# To do
Give back only the lines in the records below from the one with "have been taken, in" to the one with "(∀ (i : Instr) (rest", both inclusive, word for word.

# Supplied data
/-- An operation that is no `DECODE` leaves the parser as it is (R12). -/
theorem exec_of_not_decode_parser {i : Instr} (hn : isDecode i = false) (hx : exec i s = .next t) :
    t.parser = s.parser := by
  obtain ⟨R, T, r, hR⟩ := exec_of_not_decode hn s
  cases (hR s rfl rfl).symm.trans hx
  rfl

/-- A list of operations and its `DECODE`s alone, run from two states with the same parser and payload size, end with the
same parser and payload size. -/
theorem execAll_filter_isDecode (ops : List Instr) (hs : s.Inv) (ht : t.Inv) (hp : t.parser = s.parser)
    (hN : t.N = s.N) : ∃ s' t', execAll ops s = .next s' ∧ execAll (ops.filter isDecode) t = .next t' ∧
      t'.parser = s'.parser ∧ t'.N = s'.N := by
  induction ops generalizing s t with
  | nil => exact ⟨s, t, rfl, rfl, hp, hN⟩
  | cons i is ih =>
    obtain ⟨u, hu⟩ := exec_next hs i
    have hinv := exec_keeps_inv hs hu
    have huN := (exec_keeps_instance hs.isInstance hu).2
    rcases Instr.isDecode_or_not i with ⟨b, rfl⟩ | hn
    · obtain ⟨v, -, hrow, hpv, -, -⟩ := (DecodeRow.of_exec hs.isInstance hu).sameParser hp hN
      have hv := hrow.exec_eq ht.isInstance
      have hvN := (exec_keeps_instance ht.isInstance hv).2
      obtain ⟨s', t', hs', ht', hend⟩ := ih hinv (exec_keeps_inv ht hv) hpv (by omega)
      exact ⟨s', t', execAll_cons_eq_next_iff.2 ⟨u, hu, hs'⟩, execAll_cons_eq_next_iff.2 ⟨v, hv, ht'⟩, hend⟩
    · have hpu := exec_of_not_decode_parser hn hu
      obtain ⟨s', t', hs', ht', hend⟩ := ih hinv ht (hp.trans hpu.symm) (by omega)
      rw [List.filter_cons_of_neg (by simp [hn])]
      exact ⟨s', t', execAll_cons_eq_next_iff.2 ⟨u, hu, hs'⟩, ht', hend⟩

/-- The row that `DECODE` takes does not depend on the responses given before. -/
theorem DecodeRow.withResponses (hr : DecodeRow b s t) : ∃ r, t.responses = s.responses ++ [r] ∧
    ∀ past : List Response, DecodeRow b { s with responses := past } { t with responses := past ++ [r] } := by
  cases hr with
  | start hp hb => exact ⟨_, rfl, fun _ => .start hp hb⟩
  | noise hp hb => exact ⟨_, rfl, fun _ => .noise hp hb⟩
  | inside hp hc => exact ⟨_, rfl, fun _ => .inside hp hc⟩
  | complete hp hc hsum => exact ⟨_, rfl, fun _ => .complete hp hc hsum⟩
  | badSum hp hc hsum => exact ⟨_, rfl, fun _ => .badSum hp hc hsum⟩

/-- An operation gives one response, and neither it nor the rest of the next state depends on the responses given before
(R17). -/
theorem exec_withResponses {i : Instr} (hi : s.IsInstance) (hx : exec i s = .next t) :
    ∃ r, t.responses = s.responses ++ [r] ∧ ∀ past : List Response,
      exec i { s with responses := past } = .next { t with responses := past ++ [r] } := by
  rcases Instr.isDecode_or_not i with ⟨b, rfl⟩ | hn
  · obtain ⟨r, hr, hpast⟩ := (DecodeRow.of_exec hi hx).withResponses
    exact ⟨r, hr, fun past => (hpast past).exec_eq hi⟩
  · obtain ⟨R, T, r, hR⟩ := exec_of_not_decode hn s
    cases (hR s rfl rfl).symm.trans hx
    exact ⟨r, rfl, fun past => hR _ rfl rfl⟩

/-- A list of operations gives one response for each, and neither they nor the state reached depend on the responses
given before (R17). -/
theorem execAll_withResponses (ops : List Instr) (hi : s.IsInstance) (hx : execAll ops s = .next t) :
    ∃ given, t.responses = s.responses ++ given ∧ given.length = ops.length ∧ ∀ past : List Response,
      execAll ops { s with responses := past } = .next { t with responses := past ++ given } := by
  induction ops generalizing s with
  | nil =>
    cases hx
    exact ⟨[], by simp [execAll]⟩
  | cons i is ih =>
    obtain ⟨u, hu, hx⟩ := execAll_cons_eq_next_iff.1 hx
    obtain ⟨r, hr, hpast⟩ := exec_withResponses hi hu
    obtain ⟨given, hgiven, hlen, hrest⟩ := ih (exec_keeps_instance hi hu).1 hx
    refine ⟨r :: given, by simp [hgiven, hr], by simp [hlen], fun past => ?_⟩
    refine execAll_cons_eq_next_iff.2 ⟨_, hpast past, ?_⟩
    simpa using hrest (past ++ [r])

end Relational

/-! ## The obligations -/

/-- Settles O14, by the cases of the step. -/
theorem stepKeepsTheInvariants : Obligations.StepKeepsTheInvariants := by
  intro s t h hstep
  rcases step_cases h.isInstance hstep with ⟨-, rfl⟩ | ⟨rest, -, rfl⟩ | ⟨w, rest, i, -, -, hx⟩ | ⟨w, rest, r, -, -, rfl⟩
  · exact h
  · exact .of_idle (State.IsInstance.applyReset h.isInstance) rfl rfl
  · exact exec_keeps_inv (s := { s with pending := rest }) h hx
  · exact h

/-- Settles O49, by induction on the list of operations. -/
theorem staleBufferBytesAreUnobservable : Obligations.StaleBufferBytesAreUnobservable :=
  fun ops _ _ h hst => execAll_sameButStale ops h hst

/-- Settles O15, by the equation of the step for each host event. -/
theorem stepNeverStops : Obligations.StepNeverStops := by
  intro s h
  match hp : s.pending with
  | [] => exact ⟨s, step_of_pending_nil h.isInstance hp⟩
  | .reset :: rest => exact ⟨_, step_of_pending_reset h.isInstance hp⟩
  | .command w :: rest =>
    rw [step_of_pending_command h.isInstance hp]
    match hd : decode w with
    | .ok i =>
      rw [issue_of_decode_ok hd]
      exact exec_next (s := { s with pending := rest }) h i
    | .error r => exact ⟨_, issue_of_decode_error hd _⟩

/-- Settles O36, row by row. -/
theorem decodeFrame : Obligations.DecodeFrame := by
  intro s t b hi hx
  have hstore : ∀ k, k ≠ s.cursor.toNat → readByte (s.storeByte b).buf k = readByte s.buf k :=
    fun k hk => readByte_writeByte_other s.buf hk.symm b
  have hlen : (s.storeByte b).buf.length = s.buf.length := writeByte_length _ _ _
  cases DecodeRow.of_exec hi hx with
  | start hp hb =>
    exact ⟨rfl, rfl, rfl, writeByte_length _ _ _, fun k h0 _ => readByte_writeByte_other s.buf (h0 hp hb).symm b,
      _, rfl, rfl, rfl, rfl, nofun, fun _ => rfl⟩
  | noise hp hb => exact ⟨rfl, rfl, rfl, rfl, fun _ _ _ => rfl, _, rfl, rfl, rfl, rfl, nofun, fun _ => rfl⟩
  | inside hp hc =>
    exact ⟨rfl, rfl, rfl, hlen, fun k _ h => hstore k (h hp), _, rfl, rfl, rfl, rfl, nofun, fun _ => rfl⟩
  | complete hp hc hsum =>
    exact ⟨rfl, rfl, rfl, hlen, fun k _ h => hstore k (h hp), _, rfl, rfl, rfl, rfl, fun _ => rfl,
      fun hne => absurd rfl hne⟩
  | badSum hp hc hsum =>
    exact ⟨rfl, rfl, rfl, hlen, fun k _ h => hstore k (h hp), _, rfl, rfl, rfl, rfl, nofun, fun _ => rfl⟩

/-- Settles O48, by induction on the list of operations. -/
theorem parserIgnoresOtherOperations : Obligations.ParserIgnoresOtherOperations := by
  intro s ops h
  obtain ⟨t, u, ht, hu, hp, hN⟩ := execAll_filter_isDecode ops h h rfl rfl
  exact ⟨t, u, ht, hu, hp.symm, hN.symm⟩

/-- Settles O50, by induction on the list of operations. -/
theorem responsesAreNotSticky : Obligations.ResponsesAreNotSticky := by
  intro ops s t past hi hx
  obtain ⟨given, hgiven, hlen, hpast⟩ := execAll_withResponses ops hi hx
  exact ⟨given, hgiven, hlen, hpast past⟩

/-- Settles O12: the contents of a store after reset are unspecified, their number is not. -/
theorem resetIsIdle : Obligations.ResetIsIdle :=
  ⟨fun _ _ => ⟨rfl, rfl, State.fresh_N _ _, unspecified_length _ _ _ _, unspecified_length _ _ _ _⟩, rfl⟩

/-- Settles O13: the reset state is `Idle` with cursor 0. -/
theorem resetSatisfiesTheInvariants : Obligations.ResetSatisfiesTheInvariants :=
  ⟨fun _ draw h1 h253 => State.fresh_inv h1 h253 draw, State.fresh_inv (by decide) (by decide) 0⟩

/-- Settles O18: inside a frame the cursor is at most `N + 1`, and `N` at most 253. -/
theorem cursorNeverWraps : Obligations.CursorNeverWraps := by
  intro s b h hp
  have hlt := h.cursor_lt hp
  have hnext := State.storeByte_cursor_toNat h.isInstance hlt b
  obtain ⟨-, h253, -, hbuf⟩ := h.isInstance
  exact ⟨hnext, hbuf ▸ hlt, hnext ▸ hlt, Nat.add_le_add_right h253 2⟩

end Sys2Proof.Machine
end

section
/-! What an operation on a message register leaves unchanged: `SET` outside its field, `GET` and `ENCODE` everywhere
(`20_memory.md` R35 to R37). -/

namespace Sys2Proof.Machine

/-- `bf_set` writes byte `byte_idx` and, unless the case is ONE, the next; every other byte stays (R36, R74). -/
theorem readByte_bfSet_other {o b k : Nat} (M : List Byte) (v : Nat) (hk : k ≠ byteIdx o)
    (hk' : fieldCase o b = .one ∨ k ≠ byteIdx o + 1) : readByte (bfSet M o b v) k = readByte M k := by
  unfold bfSet
  cases hc : fieldCase o b with
  | one => exact readByte_writeByte_other _ hk.symm _
  | straddle | wide =>
    have hnext : k ≠ byteIdx o + 1 := hk'.resolve_left (by simp [hc])
    exact (readByte_writeByte_other _ hnext.symm _).trans (readByte_writeByte_other _ hk.symm _)

/-- `bf_set` leaves every message bit outside a legal field as it is (R36). -/
theorem msgBit_bfSet_outside {M : List Byte} {o b p : Nat} (h : Legal M.length o b) (v : Nat)
    (hp : ¬ (o ≤ p ∧ p < o + b)) : msgBit (bfSet M o b v) p = msgBit M p := by
  rw [bfSet_msgBit h, if_neg hp]

/-- The register an operation reads does not depend on the responses given before. -/
@[simp] theorem State.withResponses_msg (s : State) (past : List Response) (m : MsgSel) :
    ({ s with responses := past } : State).msg m = s.msg m :=
  State.msg_eq_of_registers rfl rfl m

/-- `GET` and `ENCODE` add one response, which the answers given before have no part in (R17, R35, R37). -/
theorem exec_get_or_encode {i : Instr} (hi : (∃ m o b, i = .get m o b) ∨ ∃ m, i = .encode m) (s : State) :
    ∃ r, ∀ past : List Response,
      exec i { s with responses := past } = .next { s with responses := past ++ [r] } := by
  rcases hi with ⟨m, o, b, rfl⟩ | ⟨m, rfl⟩
  · refine ⟨if Legal s.N o b then .value (bfGet (s.msg m) o b) else .faulted .preconditionError, fun past => ?_⟩
    rw [exec, execGet_eq, State.withResponses_msg]
    rfl
  · refine ⟨.emitted (encodeFrame (s.msg m)), fun past => ?_⟩
    rw [exec, execEncode, State.withResponses_msg]
    rfl

/-! ## The obligations -/

/-- Settles O22: legal operands write the register by `bf_set`, illegal ones write nothing. -/
theorem setFrame : Obligations.SetFrame := by
  intro s t m o b v hi hx
  rcases execSet_cases hx with ⟨hl, rfl⟩ | ⟨-, rfl⟩
  · have hlM : Legal (s.msg m).length o b := by rwa [hi.msg_length m]
    simp only [State.respond_msg, State.setMsg_msg_same]
    exact ⟨State.setMsg_pstate _ _ _, State.setMsg_cursor _ _ _, State.setMsg_buf _ _ _, State.setMsg_pending _ _ _,
      State.setMsg_draws _ _ _, exec_one_response hi hx, fun _ hm' => State.setMsg_msg_other s m _ hm',
      bfSet_length _ _ _ _, fun _ hk hk' => readByte_bfSet_other _ _ hk hk',
      fun _ hp => msgBit_bfSet_outside hlM _ hp⟩
  · simp

/-- Settles O23: the answer of `GET` and `ENCODE` is the same whatever was answered before, so it is repeated. -/
theorem getAndEncodeOnlyAnswer : Obligations.GetAndEncodeOnlyAnswer := by
  intro s i hi
  obtain ⟨r, hr⟩ := exec_get_or_encode hi s
  exact ⟨r, hr s.responses, by simpa using hr (s.responses ++ [r])⟩

end Sys2Proof.Machine
end

section
/-! The decoder and the encoder are inverse to each other, and the decoder's reading of a word is the opcode table's
(`30_encoding.md` R52 to R54, decision D9). -/

namespace Sys2Proof

/-! ## From words to operations and back -/

/-- What the decoder accepts, as an equivalence: `decode_cases` and its converse (R54). -/
theorem decode_eq_ok_iff {w : CmdWord} {i : Instr} : decode w = .ok i ↔ rsvField w = 0 ∧
    ((opField w = 1 ∧ wdataField w = 0 ∧ i = .get (.ofBit (mField w)) (offsetField w) (bitsizeField w)) ∨
     (opField w = 2 ∧ i = .set (.ofBit (mField w)) (offsetField w) (bitsizeField w) (BitVec.ofNat 16 (wdataField w))) ∨
     (opField w = 3 ∧ bitsizeField w = 0 ∧ offsetField w = 0 ∧ wdataField w = 0 ∧ i = .encode (.ofBit (mField w))) ∨
     (opField w = 4 ∧ mField w = 0 ∧ bitsizeField w = 0 ∧ offsetField w = 0 ∧ wdataField w < 256 ∧
        i = .decode (BitVec.ofNat 8 (wdataField w)))) := by
  refine ⟨decode_cases, ?_⟩
  rintro ⟨hr, ⟨ho, hw, rfl⟩ | ⟨ho, rfl⟩ | ⟨ho, hs, hf, hw, rfl⟩ | ⟨ho, hm, hs, hf, hw, rfl⟩⟩ <;> simp [decode, *]

/-- A word whose reserved bits are 0 is its other fields, packed (R52). -/
theorem packCmd_fields {w : CmdWord} (hr : rsvField w = 0) :
    packCmd (opField w) (mField w) (bitsizeField w) (offsetField w) (wdataField w) = w := by
  have hw := toNat_eq_fields w
  apply BitVec.eq_of_toNat_eq
  rw [packCmd_toNat (op := opField w) (m := mField w) (bitsize := bitsizeField w) (offset := offsetField w)
    (wdata := wdataField w) (cmdField_lt w 36 4) (cmdField_lt w 32 1) (cmdField_lt w 27 5) (cmdField_lt w 16 11)
    (cmdField_lt w 0 16)]
  omega

theorem bit_ofBit_mField (w : CmdWord) : (MsgSel.ofBit (mField w)).bit = mField w :=
  MsgSel.bit_ofBit (cmdField_lt w 32 1)

theorem toNat_ofNat_wdataField (w : CmdWord) : (BitVec.ofNat 16 (wdataField w)).toNat = wdataField w :=
  Nat.mod_eq_of_lt (cmdField_lt w 0 16)

/-- A decoded operation fits its fields (R52). -/
theorem wellFormed_of_decode {w : CmdWord} {i : Instr} (h : decode w = .ok i) : i.WellFormed := by
  have hfit : offsetField w < 2048 ∧ bitsizeField w < 32 := ⟨cmdField_lt w 16 11, cmdField_lt w 27 5⟩
  obtain ⟨-, ⟨-, -, rfl⟩ | ⟨-, rfl⟩ | ⟨-, -, -, -, rfl⟩ | ⟨-, -, -, -, -, rfl⟩⟩ := decode_cases h
  · exact hfit
  · exact hfit
  · trivial
  · trivial

/-- The encoder undoes the decoder: no bit of an accepted word is ignored (R54, D9). -/
theorem encode_of_decode {w : CmdWord} {i : Instr} (h : decode w = .ok i) : encode i = w := by
  obtain ⟨hr, hrow⟩ := decode_cases h
  have hpack := packCmd_fields hr
  obtain ⟨ho, hw, rfl⟩ | ⟨ho, rfl⟩ | ⟨ho, hs, hf, hw, rfl⟩ | ⟨ho, hm, hs, hf, hw, rfl⟩ := hrow
  · rwa [ho, hw, ← bit_ofBit_mField] at hpack
  · rwa [ho, ← bit_ofBit_mField, ← toNat_ofNat_wdataField] at hpack
  · rwa [ho, hs, hf, hw, ← bit_ofBit_mField] at hpack
  · have hb : (BitVec.ofNat 8 (wdataField w)).toNat = wdataField w := Nat.mod_eq_of_lt hw
    rwa [ho, hm, hs, hf, ← hb] at hpack

/-! ## The masks of the opcode table -/

/-- The word with ones at bits `lo + len - 1` to `lo` and zeros elsewhere: the mask of the field `cmdField w lo len`. -/
def fieldMask (lo len : Nat) : CmdWord := BitVec.ofNat 40 ((2 ^ len - 1) <<< lo)

/-- The mask of several fields, each given by its lowest bit and its length. -/
def fieldsMask : List (Nat × Nat) → CmdWord
  | [] => 0
  | (lo, len) :: fs => fieldMask lo len ||| fieldsMask fs

theorem cmdField_testBit (w : CmdWord) (lo len i : Nat) :
    (cmdField w lo len).testBit i = (decide (i < len) && w.getLsbD (lo + i)) := by
  rw [cmdField, ← Nat.shiftRight_eq_div_pow, Nat.testBit_mod_two_pow, Nat.testBit_shiftRight, BitVec.testBit_toNat]

theorem fieldMask_getLsbD {lo len i : Nat} (hi : i < 40) :
    (fieldMask lo len).getLsbD i = decide (lo ≤ i ∧ i < lo + len) := by
  rw [fieldMask, BitVec.getLsbD_ofNat, Nat.testBit_shiftLeft, Nat.testBit_two_pow_sub_one]
  by_cases hlo : lo ≤ i
  · simp [hi, hlo, Nat.sub_lt_iff_lt_add' hlo]
  · simp [hlo]
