/-- R26: while PARSED is 0 every command with a selector answers BadIndex. -/
def Obligations.UnparsedMeansBadIndex : Prop :=
  ∀ (i : Instr) (sel : Sel) (s : State), s.Inv → s.parsed = false → i.selector = some sel →
    exec i s = .next { s with response := some ⟨.badIndex, 0, []⟩ }

/-- The model's own canonical form of BUF (assumption log 5): two canonical memories that read alike are equal. -/
def Obligations.CanonicalMemoriesAreEqual : Prop :=
  ∀ m n : Memory, m.wf = true → n.wf = true → (∀ a, m.byteAt a = n.byteAt a) → m = n

/-! ### Encoding (30_encoding.md) -/

/-- R81, R83, R85, R86: reading back the bytes of any well-formed command, with any bytes behind them, gives that
command with every operand, and exactly those bytes behind it. That a command carries its payload and not its length
apart is the model's reading (assumption log 14). -/
def Obligations.DecodeInvertsEncode : Prop :=
  ∀ (i : Instr) (rest : List Byte), i.wf = true → decode (encode i ++ rest) = .command i rest

/-- R86, R88: a word and payload that decode are the encoding of the command they decode to, so no two words with the
same payload select the same command and operands. -/
def Obligations.EncodeInvertsDecode : Prop :=
  ∀ (w : Word) (payload : List Byte) (i : Instr), payload.length = plen w →
    decodeCommand w payload = .command i → i.wf = true ∧ encodeWord i = w ∧ i.payload = payload

/-- R86, R87, R88: a word selects the command of the opcode table's row it matches, and no command when it matches none;
no word matches two rows; the unassigned values of `op` are those R87 lists. -/
def Obligations.DecoderFollowsTheOpcodeTable : Prop :=
  (∀ (w : Word) (payload : List Byte), ∀ row ∈ opcodeTable, row.selects w = true →
    ∃ i, decodeCommand w payload = .command i ∧ i.mnemonic = row.mnemonic) ∧
  (∀ (w : Word) (payload : List Byte) (i : Instr), decodeCommand w payload = .command i →
    ∃ row ∈ opcodeTable, row.selects w = true ∧ row.mnemonic = i.mnemonic) ∧
  (∀ w : Word, ∀ row ∈ opcodeTable, ∀ row' ∈ opcodeTable,
    row.selects w = true → row'.selects w = true → row = row') ∧
  (∀ (w : Word) (payload : List Byte), decodeCommand w payload = .illegal .unassignedOp ↔
    (opField w).toNat ∈ [0x00, 0x05, 0x06, 0x07, 0x0F, 0x13, 0x14, 0x15, 0x16, 0x17] ∨ 0x20 ≤ (opField w).toNat)

/-- R87, R197: a word that matches no row announces no payload; a step that finds it takes its four bytes and no more,
answers IllegalCommand, and changes no element. The port is the model's own (assumption log 1). -/
def Obligations.IllegalWordIsAnsweredAndSkipped : Prop :=
  ∀ (w : Word) (rest : List HostEvent) (s : State), (∀ row ∈ opcodeTable, row.selects w = false) →
    s.input = (wordBytes w).map .byte ++ rest →
    plen w = 0 ∧ step s = .next { s with input := rest, response := some ⟨.illegalCommand, 0, []⟩ }

/-- R7, R83, R85: a step that finds a whole command at the port runs it on the state from which its word and payload
have been taken, in both forms: from the command's own bytes, and from whatever decodes. The port is the model's own
(assumption log 1). -/
def Obligations.StepRunsTheDecodedCommand : Prop :=
  (∀ (i : Instr) (rest : List HostEvent) (s : State), i.wf = true → s.input = (encode i).map .byte ++ rest →
    step s = exec i { s with input := rest }) ∧
  (∀ (i : Instr) (bytes : List Byte) (s : State), decode (leadingBytes s.input) = .command i bytes →
    step s = exec i { s with input := bytes.map .byte ++ afterBytes s.input })

/-- R227, R220: with fewer bytes than a word, or than a word and its payload, at the port a step changes nothing; when
the host asserts reset behind such bytes, or with none, the step abandons them and leaves the reset state. The port,
where a reset may land, and that waiting is a next state are the model's own (assumption log 1, 3 and 4). -/
def Obligations.PartialCommandWaitsOrResets : Prop :=
  (∀ bytes : List Byte, bytes.length < 4 → decode bytes = .incomplete) ∧
  (∀ (w : Word) (payload : List Byte), payload.length < plen w →
    decode (wordBytes w ++ payload) = .incomplete) ∧
  (∀ (bytes : List Byte) (s : State), decode bytes = .incomplete →
    (s.input = bytes.map .byte → step s = .next s) ∧
    (∀ rest : List HostEvent, s.input = bytes.map .byte ++ .reset :: rest →
      step s = .next { State.reset with input := rest }))

/-- R85: the bytes of a command and of a response on the transport, each word most significant byte first, with the
rule's two examples. -/
def Obligations.SerialFormIsBigEndian : Prop :=
  (∀ i : Instr, encode i =
    [BitVec.ofNat 8 ((encodeWord i).toNat / 2 ^ 24), BitVec.ofNat 8 ((encodeWord i).toNat / 2 ^ 16),
      BitVec.ofNat 8 ((encodeWord i).toNat / 2 ^ 8), BitVec.ofNat 8 (encodeWord i).toNat] ++ i.payload) ∧
  (∀ r : Response, r.serial =
    [r.status.code, 0x00, BitVec.ofNat 8 (r.out.length / 2 ^ 8), BitVec.ofNat 8 r.out.length,
      BitVec.ofNat 8 (r.result.toNat / 2 ^ 24), BitVec.ofNat 8 (r.result.toNat / 2 ^ 16),
      BitVec.ofNat 8 (r.result.toNat / 2 ^ 8), BitVec.ofNat 8 r.result.toNat] ++ r.out) ∧
  encode (.setvid 1 4095) = [0x7C, 0x01, 0x0F, 0xFF] ∧
  Response.serial ⟨.ok, 0, []⟩ = [0x00, 0x00, 0x00, 0x00, 0x00, 0x00, 0x00, 0x00] ∧
  encode .fstat = [0x2C, 0x00, 0x00, 0x00] ∧
  Response.serial ⟨.ok, 0x80010014, []⟩ = [0x00, 0x00, 0x00, 0x00, 0x80, 0x01, 0x00, 0x14]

# Answer to the exercise
have been taken, in both forms: from the command's own bytes, and from whatever decodes. The port is the model's own
(assumption log 1). -/
def Obligations.StepRunsTheDecodedCommand : Prop :=
  (∀ (i : Instr) (rest : List HostEvent) (s : State), i.wf = true → s.input = (encode i).map .byte ++ rest →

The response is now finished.